After a bit of a scare that the mysterious telegram correspondent Swearengen Jones, who held the 7 million and was assessing his performance, had disappeared, everything comes right for Monty in the end and he marries Peggy who had agreed to do so even when she thought him penniless.
And we are left to assume that everything in the previous paragraph is reversed in the same way as in The Million Pound Bank Note on being able to display wealth once more.
There is a lot of plot in the Brewster story in particular, a lot of which does not amount to much but keeps Monty Brewster feverishly busy throughout.

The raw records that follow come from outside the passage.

/-! ## setHeath -/

@[simp] theorem setHeath_pending (s : State) (h : Nat) (x : Heath) : (setHeath s h x).pending = s.pending := rfl
@[simp] theorem setHeath_out (s : State) (h : Nat) (x : Heath) : (setHeath s h x).out = s.out := rfl
@[simp] theorem setHeath_free (s : State) (h : Nat) (x : Heath) : (setHeath s h x).free = s.free := rfl
@[simp] theorem setHeath_now (s : State) (h : Nat) (x : Heath) : (setHeath s h x).now = s.now := rfl
@[simp] theorem setHeath_boot (s : State) (h : Nat) (x : Heath) : (setHeath s h x).boot = s.boot := rfl
@[simp] theorem setHeath_fuses (s : State) (h : Nat) (x : Heath) : (setHeath s h x).fuses = s.fuses := rfl
@[simp] theorem setHeath_fuseOp (s : State) (h : Nat) (x : Heath) : (setHeath s h x).fuseOp = s.fuseOp := rfl
@[simp] theorem setHeath_fuseWait (s : State) (h : Nat) (x : Heath) : (setHeath s h x).fuseWait = s.fuseWait := rfl
@[simp] theorem setHeath_chal (s : State) (h : Nat) (x : Heath) : (setHeath s h x).chal = s.chal := rfl
@[simp] theorem setHeath_cfg (s : State) (h : Nat) (x : Heath) : (setHeath s h x).cfg = s.cfg := rfl
@[simp] theorem setHeath_view (s : State) (h : Nat) (x : Heath) : (setHeath s h x).view = s.view := rfl
@[simp] theorem setHeath_ports (s : State) (h : Nat) (x : Heath) : (setHeath s h x).ports = s.ports := rfl
@[simp] theorem setHeath_c0wait (s : State) (h : Nat) (x : Heath) : (setHeath s h x).c0wait = s.c0wait := rfl
@[simp] theorem setHeath_routeHold (s : State) (h : Nat) (x : Heath) : (setHeath s h x).routeHold = s.routeHold := rfl
@[simp] theorem setHeath_discards (s : State) (h : Nat) (x : Heath) : (setHeath s h x).discards = s.discards := rfl
@[simp] theorem setHeath_fbs (s : State) (h : Nat) (x : Heath) : (setHeath s h x).fbs = s.fbs := rfl
@[simp] theorem setHeath_poolUsed (s : State) (h : Nat) (x : Heath) : (setHeath s h x).poolUsed = s.poolUsed := rfl
@[simp] theorem setHeath_poolRes (s : State) (h : Nat) (x : Heath) : (setHeath s h x).poolRes = s.poolRes := rfl
@[simp] theorem setHeath_rotPtr (s : State) (h : Nat) (x : Heath) : (setHeath s h x).rotPtr = s.rotPtr := rfl
@[simp] theorem setHeath_weirs (s : State) (h : Nat) (x : Heath) : (setHeath s h x).weirs = s.weirs := rfl
@[simp] theorem setHeath_sluices (s : State) (h : Nat) (x : Heath) : (setHeath s h x).sluices = s.sluices := rfl
@[simp] theorem setHeath_outCtr (s : State) (h : Nat) (x : Heath) : (setHeath s h x).outCtr = s.outCtr := rfl
@[simp] theorem setHeath_inWin (s : State) (h : Nat) (x : Heath) : (setHeath s h x).inWin = s.inWin := rfl
@[simp] theorem setHeath_linkTags (s : State) (h : Nat) (x : Heath) : (setHeath s h x).linkTags = s.linkTags := rfl
@[simp] theorem setHeath_adms (s : State) (h : Nat) (x : Heath) : (setHeath s h x).adms = s.adms := rfl
@[simp] theorem setHeath_streams (s : State) (h : Nat) (x : Heath) : (setHeath s h x).streams = s.streams := rfl
@[simp] theorem setHeath_reqs (s : State) (h : Nat) (x : Heath) : (setHeath s h x).reqs = s.reqs := rfl
@[simp] theorem setHeath_buckets (s : State) (h : Nat) (x : Heath) : (setHeath s h x).buckets = s.buckets := rfl
@[simp] theorem setHeath_laneTurn (s : State) (h : Nat) (x : Heath) : (setHeath s h x).laneTurn = s.laneTurn := rfl
@[simp] theorem setHeath_tickAt (s : State) (h : Nat) (x : Heath) : (setHeath s h x).tickAt = s.tickAt := rfl
@[simp] theorem setHeath_passAt (s : State) (h : Nat) (x : Heath) : (setHeath s h x).passAt = s.passAt := rfl
@[simp] theorem setHeath_fen (s : State) (h : Nat) (x : Heath) : (setHeath s h x).fen = s.fen := rfl
@[simp] theorem setHeath_bankQ (s : State) (h : Nat) (x : Heath) : (setHeath s h x).bankQ = s.bankQ := rfl
@[simp] theorem setHeath_bankHeld (s : State) (h : Nat) (x : Heath) : (setHeath s h x).bankHeld = s.bankHeld := rfl
@[simp] theorem setHeath_bankDone (s : State) (h : Nat) (x : Heath) : (setHeath s h x).bankDone = s.bankDone := rfl
@[simp] theorem setHeath_suspect (s : State) (h : Nat) (x : Heath) : (setHeath s h x).suspect = s.suspect := rfl
@[simp] theorem setHeath_scrubPos (s : State) (h : Nat) (x : Heath) : (setHeath s h x).scrubPos = s.scrubPos := rfl
@[simp] theorem setHeath_scrubQ (s : State) (h : Nat) (x : Heath) : (setHeath s h x).scrubQ = s.scrubQ := rfl
@[simp] theorem setHeath_fenQ (s : State) (h : Nat) (x : Heath) : (setHeath s h x).fenQ = s.fenQ := rfl
@[simp] theorem setHeath_fenRes (s : State) (h : Nat) (x : Heath) : (setHeath s h x).fenRes = s.fenRes := rfl
@[simp] theorem setHeath_opLog (s : State) (h : Nat) (x : Heath) : (setHeath s h x).opLog = s.opLog := rfl
@[simp] theorem setHeath_objs (s : State) (h : Nat) (x : Heath) : (setHeath s h x).objs = s.objs := rfl
@[simp] theorem setHeath_tabA (s : State) (h : Nat) (x : Heath) : (setHeath s h x).tabA = s.tabA := rfl
@[simp] theorem setHeath_tabB (s : State) (h : Nat) (x : Heath) : (setHeath s h x).tabB = s.tabB := rfl
@[simp] theorem setHeath_actB (s : State) (h : Nat) (x : Heath) : (setHeath s h x).actB = s.actB := rfl
@[simp] theorem setHeath_setAct (s : State) (h : Nat) (x : Heath) : (setHeath s h x).setAct = s.setAct := rfl
@[simp] theorem setHeath_setEpoch (s : State) (h : Nat) (x : Heath) : (setHeath s h x).setEpoch = s.setEpoch := rfl
@[simp] theorem setHeath_load (s : State) (h : Nat) (x : Heath) : (setHeath s h x).load = s.load := rfl
@[simp] theorem setHeath_ests (s : State) (h : Nat) (x : Heath) : (setHeath s h x).ests = s.ests := rfl
@[simp] theorem setHeath_blocks (s : State) (h : Nat) (x : Heath) : (setHeath s h x).blocks = s.blocks := rfl
@[simp] theorem setHeath_slow (s : State) (h : Nat) (x : Heath) : (setHeath s h x).slow = s.slow := rfl
@[simp] theorem setHeath_far (s : State) (h : Nat) (x : Heath) : (setHeath s h x).far = s.far := rfl
@[simp] theorem setHeath_kv (s : State) (h : Nat) (x : Heath) : (setHeath s h x).kv = s.kv := rfl
@[simp] theorem setHeath_memTags (s : State) (h : Nat) (x : Heath) : (setHeath s h x).memTags = s.memTags := rfl
@[simp] theorem setHeath_conTags (s : State) (h : Nat) (x : Heath) : (setHeath s h x).conTags = s.conTags := rfl
@[simp] theorem setHeath_dmaQ (s : State) (h : Nat) (x : Heath) : (setHeath s h x).dmaQ = s.dmaQ := rfl
@[simp] theorem setHeath_dmaWait (s : State) (h : Nat) (x : Heath) : (setHeath s h x).dmaWait = s.dmaWait := rfl
@[simp] theorem setHeath_dmaTag (s : State) (h : Nat) (x : Heath) : (setHeath s h x).dmaTag = s.dmaTag := rfl
@[simp] theorem setHeath_memRest (s : State) (h : Nat) (x : Heath) : (setHeath s h x).memRest = s.memRest := rfl
@[simp] theorem setHeath_conRest (s : State) (h : Nat) (x : Heath) : (setHeath s h x).conRest = s.conRest := rfl
@[simp] theorem setHeath_flashAt (s : State) (h : Nat) (x : Heath) : (setHeath s h x).flashAt = s.flashAt := rfl
@[simp] theorem setHeath_opOrphans (s : State) (h : Nat) (x : Heath) : (setHeath s h x).opOrphans = s.opOrphans := rfl
@[simp] theorem setHeath_dmaDone (s : State) (h : Nat) (x : Heath) : (setHeath s h x).dmaDone = s.dmaDone := rfl
@[simp] theorem setHeath_progs (s : State) (h : Nat) (x : Heath) : (setHeath s h x).progs = s.progs := rfl
@[simp] theorem setHeath_progNo (s : State) (h : Nat) (x : Heath) : (setHeath s h x).progNo = s.progNo := rfl
@[simp] theorem setHeath_jobs (s : State) (h : Nat) (x : Heath) : (setHeath s h x).jobs = s.jobs := rfl
@[simp] theorem setHeath_disp (s : State) (h : Nat) (x : Heath) : (setHeath s h x).disp = s.disp := rfl
@[simp] theorem setHeath_sram (s : State) (h : Nat) (x : Heath) : (setHeath s h x).sram = s.sram := rfl
@[simp] theorem setHeath_flips (s : State) (h : Nat) (x : Heath) : (setHeath s h x).flips = s.flips := rfl
@[simp] theorem setHeath_counters (s : State) (h : Nat) (x : Heath) : (setHeath s h x).counters = s.counters := rfl
@[simp] theorem setHeath_mask (s : State) (h : Nat) (x : Heath) : (setHeath s h x).mask = s.mask := rfl
@[simp] theorem setHeath_draining (s : State) (h : Nat) (x : Heath) : (setHeath s h x).draining = s.draining := rfl
@[simp] theorem setHeath_locks (s : State) (h : Nat) (x : Heath) : (setHeath s h x).locks = s.locks := rfl
@[simp] theorem setHeath_plots (s : State) (h : Nat) (x : Heath) : (setHeath s h x).plots = s.plots := rfl
@[simp] theorem setHeath_flash (s : State) (h : Nat) (x : Heath) : (setHeath s h x).flash = s.flash := rfl
@[simp] theorem setHeath_flashCmd (s : State) (h : Nat) (x : Heath) : (setHeath s h x).flashCmd = s.flashCmd := rfl
@[simp] theorem setHeath_flashSusp (s : State) (h : Nat) (x : Heath) : (setHeath s h x).flashSusp = s.flashSusp := rfl
@[simp] theorem setHeath_spoilt (s : State) (h : Nat) (x : Heath) : (setHeath s h x).spoilt = s.spoilt := rfl
@[simp] theorem setHeath_bankWr (s : State) (h : Nat) (x : Heath) : (setHeath s h x).bankWr = s.bankWr := rfl
@[simp] theorem setHeath_bankSt (s : State) (h : Nat) (x : Heath) : (setHeath s h x).bankSt = s.bankSt := rfl
@[simp] theorem setHeath_bankErr (s : State) (h : Nat) (x : Heath) : (setHeath s h x).bankErr = s.bankErr := rfl
@[simp] theorem setHeath_bankTgt (s : State) (h : Nat) (x : Heath) : (setHeath s h x).bankTgt = s.bankTgt := rfl
@[simp] theorem setHeath_log (s : State) (h : Nat) (x : Heath) : (setHeath s h x).log = s.log := rfl
@[simp] theorem setHeath_mgmt (s : State) (h : Nat) (x : Heath) : (setHeath s h x).mgmt = s.mgmt := rfl
@[simp] theorem setHeath_gen (s : State) (h : Nat) (x : Heath) : (setHeath s h x).gen = s.gen := rfl
@[simp] theorem setHeath_mbx (s : State) (h : Nat) (x : Heath) : (setHeath s h x).mbx = s.mbx := rfl
@[simp] theorem setHeath_det (s : State) (h : Nat) (x : Heath) : (setHeath s h x).det = s.det := rfl
@[simp] theorem setHeath_logWin (s : State) (h : Nat) (x : Heath) : (setHeath s h x).logWin = s.logWin := rfl
@[simp] theorem setHeath_tel (s : State) (h : Nat) (x : Heath) : (setHeath s h x).tel = s.tel := rfl
@[simp] theorem setHeath_tally (s : State) (h : Nat) (x : Heath) : (setHeath s h x).tally = s.tally := rfl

These two in many ways ridiculous stories, written as they are just as economics is trying to establish itself as a science and ultimately the discipline that shapes our current societies, I think reveal quite a lot about the nature of money amongst people who have a lot of it. Neither Henry nor Monty (apart from an opening twenty four hours for Henry and a scene revolving around a pear in the gutter after a night sleeping rough) experience hunger or the absence of anywhere to sleep at any point. Their concern for money seems to be entirely about social position, the respect of who they regard as their peers and being able to marry the women they have set their hearts on. In other words, money is not about money for these protagonists, it is about status.
It seems to me that almost the entire edifice that we call economics now has possibly been constructed by people in this position. Is this why money creation is represented in so many economic models via constructions clearly at odds with the actual activities of banks (one of many pieces by Steve Keen demonstrating this problem here), and why ideas such as loanable funds and the money multiplier, persist in economics education? Perhaps the original architects of these economic theories did not need money to live, as much as they needed the respect of who they saw as their peers.
David Graeber often used to point out how much more time people at the bottom of society spent thinking about people at the top than the people at the top spent thinking about them. Is this at the heart of the problem?
Of course we do still have some social mobility. A relatively small number of people from poor backgrounds can still enter influential professions. Some of them have even become economists! Of course the very process of becoming a professional is designed to distance you from your origins: years of immersion in a very academic discipline, requiring total concentration and dedication to internalising enough of the professional “truths” learnt so as to be assessed as qualified to practise, normally while engaged in highly intensive work alongside more senior people for who these truths have already been securely internalised.
And then once there you are in the Monty Brewster situation, so insecure about your position within this new society you have joined that you will do whatever it takes to maintain it. You are “upwardly mobile”. Your families are proud that you are “getting on” and doing better, certainly in terms of income and professional respect, than they did. There is no serious challenge to this path other than its difficulty, which again creates a massive sunk cost in your mind when considering alternatives. And it is a path which is invariably described as upward.
Meanwhile the societies we have constructed around these economic edifices also have a lot of plot, a lot of which does not amount to very much but it keeps us all feverishly busy most of the time.